I'm 6' 175 pounds, 29 years old and in pretty damn good shape.  After about 1 hour of cutting with the Dolmar, I'm pretty exhausted.  Lugging an extra two pounds for that hour may not seem like much, BUT IT IS.  I've cut with some heavier saws, and I don't like it.  Every time I take the Dolmar out of its case, I enjoy fireing it up and using it, and that counts for something.

Last option, and one that is worth considering.... Is buying a used Makita 6400 from the HomeDepot's rental department (these are rebadged Dolmars. Makita bought Dolmar a couple of years back).  These are 550 dollar saws.  I've heard of them going from 175-250 depending on which HomeDepot you go to.  The 6400 is larger, and heavier, but very capable.  64cc, and 4.7 horsepower.  It can handle a 16-24 inch guidebar.... but is going to be HEAVIER then the aforementioned models.

Lastly, don't buy a great saw and skimp on safety gear.  You need to put away 150 bucks towards safety gear if you don't have it already.  Get chaps, steel toed, a pro-forest helmet and good gloves (chainsaw are preferable)...  This is the most important, and understated part of the equation.


----------



## ClydesdaleBurner (Oct 1, 2008)

I just went to my Husky dealer and started exploring my options.  The 440e was $279 w/16" bar and 41cc.  The next step up, which might be a good fit for me is the 450 w/18" bar and 50cc and $325.  The 450 weighed a whole pound more though.  11lbs I think vs 10lbs for the 440.  The dealer told me the 440 will cut through 20" hardwood no problem, it will just take longer.

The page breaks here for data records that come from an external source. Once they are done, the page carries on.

/-- Messages that stay in their package are offered as soon as nothing holds them back, and those to another package arrive at the
fabric die (R266, log 108). -/
def offerNear (s : State) : State :=
  let due := fun (m : Msg) => (match m.phase with | .waiting _ => true | _ => false) && !m.isFar && !heldBack s m
  arriveFar { s with msgs := s.msgs.map fun m => if due m then m.offer (s.taper m.cmd.tid.core.node) else m }

/-- A message is over, and its token filled, unless the death of its link has filled that before (R269). -/
def endMsg (m : Msg) (x : W64) (s : State) : State :=
  let s := dropAccs (·.ofMsg m.id) s
  let s := offerNear { s with msgs := s.msgs.filter fun y => decide (y.id ≠ m.id) }
  if m.dead then s else token m.cmd x s

/-- SEND's start: the checks of R268, then the offer of the header. Non-zero bits of Table 10-6 that hold no field make the
endpoint word malformed (log 104). -/
def startSend (x : Cmd) (s : State) : State :=
  let h : DieId := ⟨bits x.b 48 16, bits x.b 42 2⟩
  if layBad false false x.recw ∨ 2 ^ 24 < layBytes x.recw ∨ bits x.b 44 4 ≠ 0 ∨ bits x.b 40 2 ≠ 0 then failCmd x .malformed s
  else if h.node ≠ x.tid.core.node ∧ ¬ pathLive s x.tid.core.node x.ctx h.node then failCmd x .lapsed s
  else if (s.pkg x.tid.core.node).deadLinks.contains h.node then failCmd x .path s
  else
    match x.ins with
    | .send _ _ _ w _ =>
      let m : Msg := {
        id := s.nextId, cmd := x, key := sourceKey x.tid.core w, dest := h, ep := bits x.b 32 8, gen := bits x.b 24 8
        tmo := bits x.b 0 24, src := x.recw, phase := .waiting false, firstOffer := 0, refusedAt := 0
        posted := none, ring := none, order := 0, got := [], issued := [], top := 0, accepted := 0, cut := none
        refused := none, headerOut := false, flagFault := none, dead := false, arrived := 0 }
      offerNear { s.fresh with msgs := s.msgs ++ [m] }
    | _ => s

/-- The fabric die accepts a message's header for transmission, or refuses it: the fabric is not up (R385), there is no path
(R119), or the link is dead (R350). -/
def admitMsg (m : Msg) (s : State) : State :=
  let l := m.leg s
  if (s.pkg l.node).phase < 3 then endMsg m (failToken .access 0 0) s
  else if ¬ pathLive s l.node l.ctx l.peer then endMsg m (failToken .lapsed 0 0) s
  else if (s.pkg l.node).deadLinks.contains l.peer then endMsg m (failToken .path 0 0) s
  else if legWaits s l 0 then s
  else
    modMsg m.id (Msg.offer (s.taper l.node)) (sendOut l 0 s)

/-- SEND_START (R268). -/
def execSendStart (c : ClusterId) (s : State) : Out :=
  .next (match nextMessage s c with
    | none => s
    | some x =>
      match x.ins with
      | .send _ _ _ _ _ => startSend x (dequeue .message x s)
      | _ => s)

/-- A posted receive matches a key, and its lease is live (R266). -/
def Posted.takes (s : State) (key : W64) (r : Posted) : Bool :=
  decide ((key ^^^ r.pattern) &&& r.mask &&& 0xFFFFFFE0FFFFFFFF#64 = 0) &&
  match present s r.lease with
  | .live _ _ _ => true
  | _ => false

/-- Entries a message takes in a ring (R264). -/
def Msg.entries (m : Msg) : Nat := (32 + layBytes m.src + 63) / 64

/-- The unit that holds HEAD and TAIL of an endpoint's ring is poisoned (R196). -/
def ringPoisoned (s : State) (e : Endpoint) : Bool := s.isPoisoned (physOfKey e.head)
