-- ==== Sys2Proof/Machine/Units.lean ====
section
/-!
DEFINITION. What happens to one unit of an access in flight, whoever makes it: its translation (R202 to R207), its
acceptance or refusal at its home (R218), and the request port (R377).
-/

namespace Sys2Proof.Machine

/-- An access in flight, by its name. -/
def State.acc? (s : State) (k : Nat) : Option Acc := s.accs.find? fun a => decide (a.id = k)

/-- A unit is refused; its agent takes the refusal (R94, R146, R217, R255, R268, R290, R330). -/
def refuseAcc (a : Acc) (f : FaultInfo) (s : State) : State :=
  let s := settleAcc a s
  match a.agent with
  | .thread pid lane => refuseUnit a pid lane f s
  | .performed pid lane _ => refuseUnit a pid lane f s
  | .copyRead j k => jobReadRefused j k f s
  | .copyWrite j n => jobWriteRefused a j n f s
  | .msgRead j _ => msgRefused a j f s
  | .msgWrite j _ => msgRefused a j f s
  | .mxRow c core _ => mxRowRefused c core f s
  | .mxUnit c core u => mxUnitRefused c core u f s
  | .mxDrain c _ => mxDrainRefused c f s
  | .descriptor k => descriptorRefused k f s
  | .lockKey seq =>
    (match s.waits.find? fun w => decide (w.seq = seq) with
     | some w => faultWait w (waitSource f) s
     | none => s)
  | .save id _ => saveRefused id f s

/-- The bytes that a store carries. -/
def AccOp.storeBytes : AccOp → List Byte
  | .store bs => bs
  | _ => []

/-- An engine's unit is accepted at its home and performed. -/
def performEngine (a : Acc) (p : Phys) (s : State) : State :=
  let s := settleAcc a s
  match a.agent with
  | .copyRead j _ => jobReadDone a j p s
  | .copyWrite j n => jobWriteDone a j n p s
  | .msgRead j _ => msgReadDone a j p s
  | .msgWrite j n => msgWriteDone a j n p s
  | .mxRow c core _ => mxRowDone a c core p s
  | .mxUnit c core u => mxUnitDone a c core u p s
  | .mxDrain c _ => mxDrainDone a c p s
  | .descriptor k => descriptorRead k (s.peekWords p 8) s
  | .save id u => (match a.op with | .engRead => saveReadDone id u p s | op => saveWriteDone id u p op.storeBytes s)
  | _ => s

/-- An engine's unit arrives at its home. The rows of an MMA wait while two due tests do (R298), and the read
of a descriptor while its service core does not run (R382). -/
def acceptEngine (a : Acc) (p : Phys) (s : State) : State :=
  let waits := match a.agent with
    | .mxRow c _ _ => rowBlocked s c
    | .descriptor _ => !serviceRuns s (dieOf a.tid.core)
    | _ => false
  if waits || writesBefore s a || !a.reaches s || !answerFits s a p || jobHeld s a (fun x => decide (x.id < a.id)) then s
  else
    match a.refusal p s with
    | some f => refuseAcc a f s
    | none => performEngine a p (respond a p s)

/-- A thread's access to another package is performed there (R218, R350); its answer awaits the end-to-end
acknowledgement (log 26). Nothing of the thread waits for its acceptance any more. -/
def acceptFar (a : Acc) (pid lane : Nat) (p : Phys) (s : State) : State :=
  match a.refusal p s with
  | some f => refuseAcc a f s
  | none =>
    if ¬ answerFits s a p then s else
    let r := perform a p (respond a p (settleAcc a s))
    flagNext a.tid a.ctx a.xb pid (modPending a.tid pid (Pending.noteLane lane p.node)
      { r.2 with accs := r.2.accs ++ [{ a with agent := .performed pid lane r.1 }] })

/-- MEMORY_ACCESS_ACCEPT (R218): one unit arrives at its home, or a register read at its unit, and is accepted or refused. -/
def execMemoryAccessAccept (k : Nat) (s : State) : Out :=
  .next (match s.acc? k with
    | none => s
    | some a =>
      match a.agent, a.op, a.place with
      | .thread pid _, .sysreg n sel, _ => acceptRegister a pid n sel s
      | .thread _ _, .port _, _ => s
      | .thread pid lane, _, some p =>
        if ¬ mayAccept s a p then s
        else if p.node = a.tid.core.node then acceptThread a pid lane p s
        else acceptFar a pid lane p s
      | .performed _ _ _, _, _ => s
      | .lockKey _, _, _ => s
      | _, _, some p => acceptEngine a p s
      | _, _, none => s)

/-! ### The request port (R377) -/

/-- The inbox record that the port makes: KIND 1 and the slot over bits [63:56] of word 3 (Table 15-7a). -/
def portRecord (slot : Nat) (ws : List W32) : List W64 :=
  (List.range 8).map fun i =>
    let x := (nth 0 ws (2 * i)).toNat + (nth 0 ws (2 * i + 1)).toNat * 2 ^ 32
    BitVec.ofNat 64 (if i = 3 then x % 2 ^ 56 + slot % 16 * 2 ^ 56 + 2 ^ 60 else x)

/-- SYS_REQUEST_PORT_WRITE (R377): the port puts the request into its core's inbox once that has a place. -/
def execSysRequestPortWrite (k : Nat) (s : State) : Out :=
  .next (match s.acc? k with
    | none => s
    | some a =>
      match a.agent, a.op, a.place with
      | .thread pid _, .port ws, some p =>
        if ¬ mayAccept s a p ∨ Config.inboxEntries ≤ (s.core a.tid.core).inbox.length then s
        else
          answer a.tid pid id ((settleAcc a s).modCore a.tid.core fun c => { c with inbox := c.inbox ++ [portRecord a.tid.slot ws] })
      | _, _, _ => s)

/-! ### Translation (R202 to R208) -/

/-- LLOCK's key on its way to its home is an access of its thread too (R146). -/
def Acc.isKey (a : Acc) : Bool := match a.agent with | .lockKey _ => true | _ => false

/-- The turn of an access to be translated: a thread's agent translates in issue order, an LLOCK's key among them (R202), and a
job whose access waits for a reply is held (R257). -/
def walkTurn (s : State) (a : Acc) : Bool :=
  if a.ofThread || a.isKey then translatedBefore s a.tid a.id else !jobHeld s a (fun x => decide (x.id ≠ a.id))

/-- The thread of an access that proceeds after a reply rejoins the ready set (R207); an implicit block that it is still in is
bounded anew, as the wait for the reply was not subject to ETO (R204, log 106). -/
def rejoinReady (a : Acc) (s : State) : State := if a.trans = .again ∧ a.ofThread then reboundBlock a.tid s else s

/-- An access's place is known, or it is refused, or a fault record is posted (R200, R202, R204); slot 0 takes ACCESS at once. -/
def walkAcc (a : Acc) (old : Bool) (s : State) : State :=
  if classify a.tid.core a.ea ≠ .virt ∨ (s.pkg a.tid.core.node).phase < 3 then refuseAcc a (accessFault a.ea 2) s
  else
    match translate s a.tid.core a.space a.sub a.ea a.op old with
    | .ok p s => rejoinReady a (setPlace a.id p s)
    | .refused f => refuseAcc a f s
    | .fault cause level entry die off =>
      if a.tid.slot = 0 then refuseAcc a (accessFault a.ea 1) s
      else raiseTransFault a (faultRec a cause level entry die off) s

/-- TRANSLATION_WALK (R202, R204); `old`: a cached leaf is used where there is one. -/
def execTranslationWalk (k : Nat) (old : Bool) (s : State) : Out :=
  .next (match s.acc? k with
    | none => s
    | some a => if (a.trans = .need ∨ a.trans = .again) ∧ walkTurn s a then walkAcc a old s else s)

/-- FAULT_REPLY (R207): the slot's agent applies the reply word: translate again, ACCESS or POISON. -/
def execFaultReply (tid : Tid) (s : State) : Out :=
  .next (match (s.core tid.core).replies.look tid.slot with
    | none => s
    | some (k, x) =>
      let s := s.modCore tid.core fun c => { c with replies := c.replies.erase tid.slot }
      match s.accs.find? fun a => decide (a.id = k ∧ a.trans = .faulted) with
      | none => s
      | some a =>
        if bits x 0 2 = 1 then refuseAcc a (accessFault a.ea 1) s
        else if bits x 0 2 = 2 then refuseAcc a ⟨.poison, a.ea, 0, 0⟩ s
        else setTrans a.id .again s)

end Sys2Proof.Machine
end

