-- ==== Sys2Proof/Machine/Core.lean ====
section
/-!
DEFINITION. The machine as the host runs it.
-/

def Sys2Proof.core : Host.Core :=
  { State := Sys2Proof.Machine.State
    Fault := Sys2Proof.Machine.Fault
    Refusal := Sys2Proof.Machine.Refusal
    step := Sys2Proof.Machine.step
    reset := Sys2Proof.Machine.State.reset }
end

I got some decision making to do.


----------



## ManiacPD (Oct 1, 2008)

If you are using it the way you'd state I don't think an 18" bar is necessary.  I've cut some big stuff with my 16" without a problem.  I'd be concerned that's too much bar for a 50cc saw.

Also, the weight listed by Husqvarna is for the powerhead only.  It does not include the bar, chain, oil, or gas.


----------



## jrousell (Oct 1, 2008)

I think a 50c saw and either a 16" or 18" bar is  the ideal setup weighing in around 11 lbs( without gas) 

 if you were doing this for  a living, or working on huge trees.. then maybe something different,. but this really is the sweetspot for most firewood burners in my humble opinion


----------



## jrousell (Oct 1, 2008)

having said that.. I have read where the 450 isn't as widely loved as the 350 it replaced (the one I have)

here is a quote fomr another site...
"... the new 450 is essentially the 350 updated to the new smog standards, adding a few extra ounces of weight in the process -- same with the new 445, etc.  One dealer, that I've had nothing but good experience with, actually suggested that I look elsewhere to find a "hold-over" 350 ..."


----------



## ManiacPD (Oct 1, 2008)

Ditto.

Somewhere someone has a 340, 345 or 350 on the shelf they'd like to sell.  I'd keep digging.


----------